The CDISC ODM 1.3 XML with OpenClinica extensions format includes two types of data:

  1. CDISC ODM 1.3 specification data (which SAS's libname knows how to import)
  2. OpenClinica extensions data (which SAS can be told how to pick up with a mapping file)

Most of the useful data is CDISC ODM 1.3, but some useful data is 'hidden' in OpenClinica extensions sections (e.g. DateOfBirth, Sex and Event Start Dates).

SAS doesn't import OpenClinica Extensions by default[edit]

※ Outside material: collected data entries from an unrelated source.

-- ==== Sys2Proof/Machine/State.lean ====
section
/-! DEFINITION. The state of the block as plain data, its reasons to stop, and the state after power-on reset
(10_state.md). -/

namespace Sys2Proof.Machine

/-- The error codes of 60_exceptions.md R221; codes 0x0B to 0xFF are never produced. -/
inductive ErrCode where
  | none
  | illegalOpcode
  | reservedNonzero
  | badWindow
  | lengthMismatch
  | misaligned
  | outOfRange
  | overlap
  | notCanonical
  | notOnCurve
  | decodeError
deriving DecidableEq, Repr

/-- `Error(code, info)` of 00_scope.md R18: what a failing check reports. -/
structure Error where
  code : ErrCode
  info : Nat
deriving DecidableEq, Repr

/-- OPRAM: the written bytes, addresses strictly rising; an unlisted byte is unwritten and holds no value
(10_state.md R60, 20_memory.md R86). -/
abbrev Memory := List Host.Cell

/-- One output region of an in-flight command with the bytes it will write there: [base, base + bytes.length)
(10_state.md R62). -/
structure Output where
  base : Nat
  bytes : List Byte
deriving DecidableEq, Repr

/-- The in-flight record hs.INFLIGHT (10_state.md R62). -/
structure Inflight where
  pc : Word
  outputs : List Output
deriving DecidableEq, Repr

/-- The engine phase hs.PHASE (10_state.md R61). STATUS.BUSY is 1 iff the phase is not IDLE, and the in-flight record
exists only in phase INFLIGHT (R62), so both are stored here once (log 14). -/
inductive Phase where
  | idle
  | ready
  | inflight (r : Inflight)
deriving DecidableEq, Repr

/-- The model-fault mark hs.MFAULT, a set of the two reasons (10_state.md R64). -/
structure MFault where
  /-- UNWRITTEN_READ (20_memory.md R86) -/
  unwrittenRead : Bool
  /-- HOST_WRITE_WHILE_BUSY (70_reset_and_hazards.md R260) -/
  hostWriteWhileBusy : Bool
deriving DecidableEq, Repr

/-- The widths of a host access: 1, 2, 4 or 8 bytes (20_memory.md R97). -/
inductive Width where
  | b1 | b2 | b4 | b8
deriving DecidableEq, Repr

/-- A host access to one of the two ports, at an offset within the port (20_memory.md R80, R97, R99). -/
inductive HostAccess where
  | csrRead (width : Width) (off : Nat)
  | csrWrite (width : Width) (off : Nat) (v : Word)
  | opramRead (width : Width) (addr : Nat)
  | opramWrite (width : Width) (addr : Nat) (v : BitVec 64)
deriving DecidableEq, Repr

/-- Whose move comes next: the engine's, the host's, or the reset input's (10_state.md R41,
70_reset_and_hazards.md R251). -/
inductive Turn where
  | engine
  | host (h : HostAccess)
  | powerOn
deriving DecidableEq, Repr

/-- What a host read returned: a register, or the bytes of an OPRAM read on their lanes (20_memory.md R85). -/
inductive Reply where
  | csr (v : Word)
  | opram (v : BitVec 64)
deriving DecidableEq, Repr

/-- Why the machine stops. -/
inductive Fault where
  /-- Raised by every step of a state marked UNWRITTEN_READ: the engine has read an OPRAM byte that nothing has written,
  and the spec predicts nothing of the run from there on (20_memory.md R86, 93_implementation_defined.md U3, U23).
  Safe: the model stops where the hardware goes on with an unspecified value (log 6). -/
  | unwrittenRead
  /-- Raised by every step of a state marked HOST_WRITE_WHILE_BUSY: the host has written OPRAM during a run, whose
  outcome is unpredictable (70_reset_and_hazards.md R260, U6, U23). Safe (log 6, log 11). -/
  | hostWriteWhileBusy
deriving DecidableEq, Repr

/-- Why a step has no meaning. -/
inductive Refusal where
  /-- An instruction without a meaning; no arm of `exec` answers it. Safe. -/
  | notModelled (mnemonic : String)
  /-- Raised by a host access to the CSR port that is not 32-bit and 4-byte aligned at an offset below 0x1000: 'a model
  gives such an access no step' (20_memory.md R99, 93_implementation_defined.md U7). Unsafe if a host makes one: the
  spec assumes it never does (log 12). -/
  | csrAccessShape
deriving DecidableEq, Repr

/-- The state of the block. -/
structure State where
  /-- the build parameters; never written (00_scope.md R9, R10, R14) -/
  cfg : Config
  /-- CTRL.IRQ_EN (10_state.md R47) -/
  irqEn : Bool
  /-- STATUS.DONE (R50) -/
  done : Bool
  /-- STATUS.ERROR (R50) -/
  error : Bool
  /-- CMD_PTR, the pc (R52) -/
  cmdPtr : Word
  /-- CMD_COUNT (R53) -/
  cmdCount : Word
  /-- ERR_CODE bits [7:0] (R54) -/
  errCode : ErrCode
  /-- ERR_PTR (R54) -/
  errPtr : Word
  /-- ERR_INFO (R54) -/
  errInfo : Word
  /-- MSM_WINDOW_CFG.WINDOW (R56) -/
  window : BitVec 4
  /-- MSM_LAST_W bits [3:0] (R55) -/
  lastW : BitVec 4
  /-- OPRAM (R60) -/
  opram : Memory
  /-- hs.PHASE with hs.INFLIGHT (R61, R62) -/
  phase : Phase
  /-- hs.BUCKET, hs.RUN, hs.WSUM, hs.ACC, hs.T, hs.C (R63) -/
  scratch : Scratch
  /-- hs.MFAULT (R64) -/
  mfault : MFault
  /-- the model's own: how many free values have been drawn (log 8) -/
  draws : Nat
  /-- the model's own: the turns still to come; when it is empty every turn is the engine's (log 2) -/
  agenda : List Turn
  /-- the model's own: what the host's reads returned, newest first (log 13) -/
  replies : List Reply
deriving DecidableEq, Repr

/-- The empty mark: 'empty at power-on' (10_state.md R64). -/
def MFault.none : MFault where
  unwrittenRead := false
  hostWriteWhileBusy := false

/-- The scratch at reset, whose value the spec leaves unspecified (R63; DESIGN CHOICE, log 9). -/
def Scratch.blank : Scratch where
  bucket := []
  run := .inf
  wsum := .inf
  acc := .inf
  table := []
  products := []

/-- Power-on reset (10_state.md R66, 70_reset_and_hazards.md R250), with the default build parameters. -/
def State.reset : State where
  cfg := Config.standard
  irqEn := false
  done := false
  error := false
  cmdPtr := 0
  cmdCount := 0
  errCode := .none
  errPtr := 0
  errInfo := 0
  window := 0
  lastW := 0
  opram := []
  phase := .idle
  scratch := Scratch.blank
  mfault := MFault.none
  draws := 0
  agenda := []
  replies := []

end Sys2Proof.Machine
end

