-- ==== Sys2Proof/Laws/State.lean ====
section
/-! SUPPORT. One lemma per field per update of the state, so that no later proof unfolds a record update. -/

namespace Sys2Proof.Machine

variable (s : State)

@[simp] theorem State.raiseError_cfg (e : Error) : (s.raiseError e).cfg = s.cfg := rfl
@[simp] theorem State.raiseError_irqEn (e : Error) : (s.raiseError e).irqEn = s.irqEn := rfl
@[simp] theorem State.raiseError_done (e : Error) : (s.raiseError e).done = s.done := rfl
@[simp] theorem State.raiseError_error (e : Error) : (s.raiseError e).error = true := rfl
@[simp] theorem State.raiseError_cmdPtr (e : Error) : (s.raiseError e).cmdPtr = s.cmdPtr := rfl
@[simp] theorem State.raiseError_cmdCount (e : Error) : (s.raiseError e).cmdCount = s.cmdCount := rfl
@[simp] theorem State.raiseError_errCode (e : Error) : (s.raiseError e).errCode = e.code := rfl
@[simp] theorem State.raiseError_errPtr (e : Error) : (s.raiseError e).errPtr = s.cmdPtr := rfl
@[simp] theorem State.raiseError_errInfo (e : Error) : (s.raiseError e).errInfo = BitVec.ofNat 32 e.info := rfl
@[simp] theorem State.raiseError_window (e : Error) : (s.raiseError e).window = s.window := rfl
@[simp] theorem State.raiseError_lastW (e : Error) : (s.raiseError e).lastW = s.lastW := rfl
@[simp] theorem State.raiseError_opram (e : Error) : (s.raiseError e).opram = s.opram := rfl
@[simp] theorem State.raiseError_phase (e : Error) : (s.raiseError e).phase = .idle := rfl
@[simp] theorem State.raiseError_scratch (e : Error) : (s.raiseError e).scratch = s.scratch := rfl
@[simp] theorem State.raiseError_mfault (e : Error) : (s.raiseError e).mfault = s.mfault := rfl
@[simp] theorem State.raiseError_draws (e : Error) : (s.raiseError e).draws = s.draws := rfl
@[simp] theorem State.raiseError_agenda (e : Error) : (s.raiseError e).agenda = s.agenda := rfl
@[simp] theorem State.raiseError_replies (e : Error) : (s.raiseError e).replies = s.replies := rfl

@[simp] theorem State.start_cfg : s.start.cfg = s.cfg := rfl
@[simp] theorem State.start_irqEn : s.start.irqEn = s.irqEn := rfl
@[simp] theorem State.start_done : s.start.done = false := rfl
@[simp] theorem State.start_error : s.start.error = false := rfl
@[simp] theorem State.start_cmdPtr : s.start.cmdPtr = s.cmdPtr := rfl
@[simp] theorem State.start_cmdCount : s.start.cmdCount = 0 := rfl
@[simp] theorem State.start_errCode : s.start.errCode = .none := rfl
@[simp] theorem State.start_errPtr : s.start.errPtr = 0 := rfl
@[simp] theorem State.start_errInfo : s.start.errInfo = 0 := rfl
@[simp] theorem State.start_window : s.start.window = s.window := rfl
@[simp] theorem State.start_lastW : s.start.lastW = s.lastW := rfl
@[simp] theorem State.start_opram : s.start.opram = s.opram := rfl
@[simp] theorem State.start_phase : s.start.phase = .ready := rfl
@[simp] theorem State.start_scratch : s.start.scratch = s.scratch := rfl
@[simp] theorem State.start_mfault : s.start.mfault = s.mfault := rfl
@[simp] theorem State.start_draws : s.start.draws = s.draws := rfl
@[simp] theorem State.start_agenda : s.start.agenda = s.agenda := rfl
@[simp] theorem State.start_replies : s.start.replies = s.replies := rfl

@[simp] theorem State.retire_cfg : s.retire.cfg = s.cfg := rfl
@[simp] theorem State.retire_irqEn : s.retire.irqEn = s.irqEn := rfl
@[simp] theorem State.retire_done : s.retire.done = s.done := rfl
@[simp] theorem State.retire_error : s.retire.error = s.error := rfl
@[simp] theorem State.retire_cmdPtr : s.retire.cmdPtr = s.cmdPtr + 32 := rfl
@[simp] theorem State.retire_cmdCount : s.retire.cmdCount = s.cmdCount + 1 := rfl
@[simp] theorem State.retire_errCode : s.retire.errCode = s.errCode := rfl
@[simp] theorem State.retire_errPtr : s.retire.errPtr = s.errPtr := rfl
@[simp] theorem State.retire_errInfo : s.retire.errInfo = s.errInfo := rfl
@[simp] theorem State.retire_window : s.retire.window = s.window := rfl
@[simp] theorem State.retire_lastW : s.retire.lastW = s.lastW := rfl
@[simp] theorem State.retire_opram : s.retire.opram = s.opram := rfl
@[simp] theorem State.retire_phase : s.retire.phase = s.phase := rfl
@[simp] theorem State.retire_scratch : s.retire.scratch = s.scratch := rfl
@[simp] theorem State.retire_mfault : s.retire.mfault = s.mfault := rfl
@[simp] theorem State.retire_draws : s.retire.draws = s.draws := rfl
@[simp] theorem State.retire_agenda : s.retire.agenda = s.agenda := rfl
@[simp] theorem State.retire_replies : s.retire.replies = s.replies := rfl

@[simp] theorem State.halt_cfg : s.halt.cfg = s.cfg := rfl
@[simp] theorem State.halt_irqEn : s.halt.irqEn = s.irqEn := rfl
@[simp] theorem State.halt_done : s.halt.done = true := rfl
@[simp] theorem State.halt_error : s.halt.error = s.error := rfl
@[simp] theorem State.halt_cmdPtr : s.halt.cmdPtr = s.cmdPtr + 32 := rfl
@[simp] theorem State.halt_cmdCount : s.halt.cmdCount = s.cmdCount + 1 := rfl
@[simp] theorem State.halt_errCode : s.halt.errCode = s.errCode := rfl
@[simp] theorem State.halt_errPtr : s.halt.errPtr = s.errPtr := rfl
@[simp] theorem State.halt_errInfo : s.halt.errInfo = s.errInfo := rfl
@[simp] theorem State.halt_window : s.halt.window = s.window := rfl
@[simp] theorem State.halt_lastW : s.halt.lastW = s.lastW := rfl
@[simp] theorem State.halt_opram : s.halt.opram = s.opram := rfl
@[simp] theorem State.halt_phase : s.halt.phase = .idle := rfl
@[simp] theorem State.halt_scratch : s.halt.scratch = s.scratch := rfl
@[simp] theorem State.halt_mfault : s.halt.mfault = s.mfault := rfl
@[simp] theorem State.halt_draws : s.halt.draws = s.draws := rfl
@[simp] theorem State.halt_agenda : s.halt.agenda = s.agenda := rfl
@[simp] theorem State.halt_replies : s.halt.replies = s.replies := rfl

OpenClinica extensions aren't part of the CDISC ODM 1.3 specification, and need to be imported separately. The code below uses a mapping file (extensions.xml) to import some, but not all, of the extensions. Other OpenClinica extensions can be picked up from the data file by altering the mapping file appropriately - OpenClinica extensions are tags and attributes in the data file that have the Openclinica prefix, some of which are important. The only place to obtain the Study Subject ID is by using OpenClinica:StudySubjectId - the SubjectKey refers to the internal OID, which doesn't change even if the Study Subject ID does (the OID remains SS_TEST, even if the Study Subject ID is changed to Test 2). The CDISC ODM 1.3 schema generated by OpenClinica is also documented at Openclinica.com/tools/odm-doc.

How to import CDISC ODM 1.3 XML with OpenClinica extensions into SAS[edit]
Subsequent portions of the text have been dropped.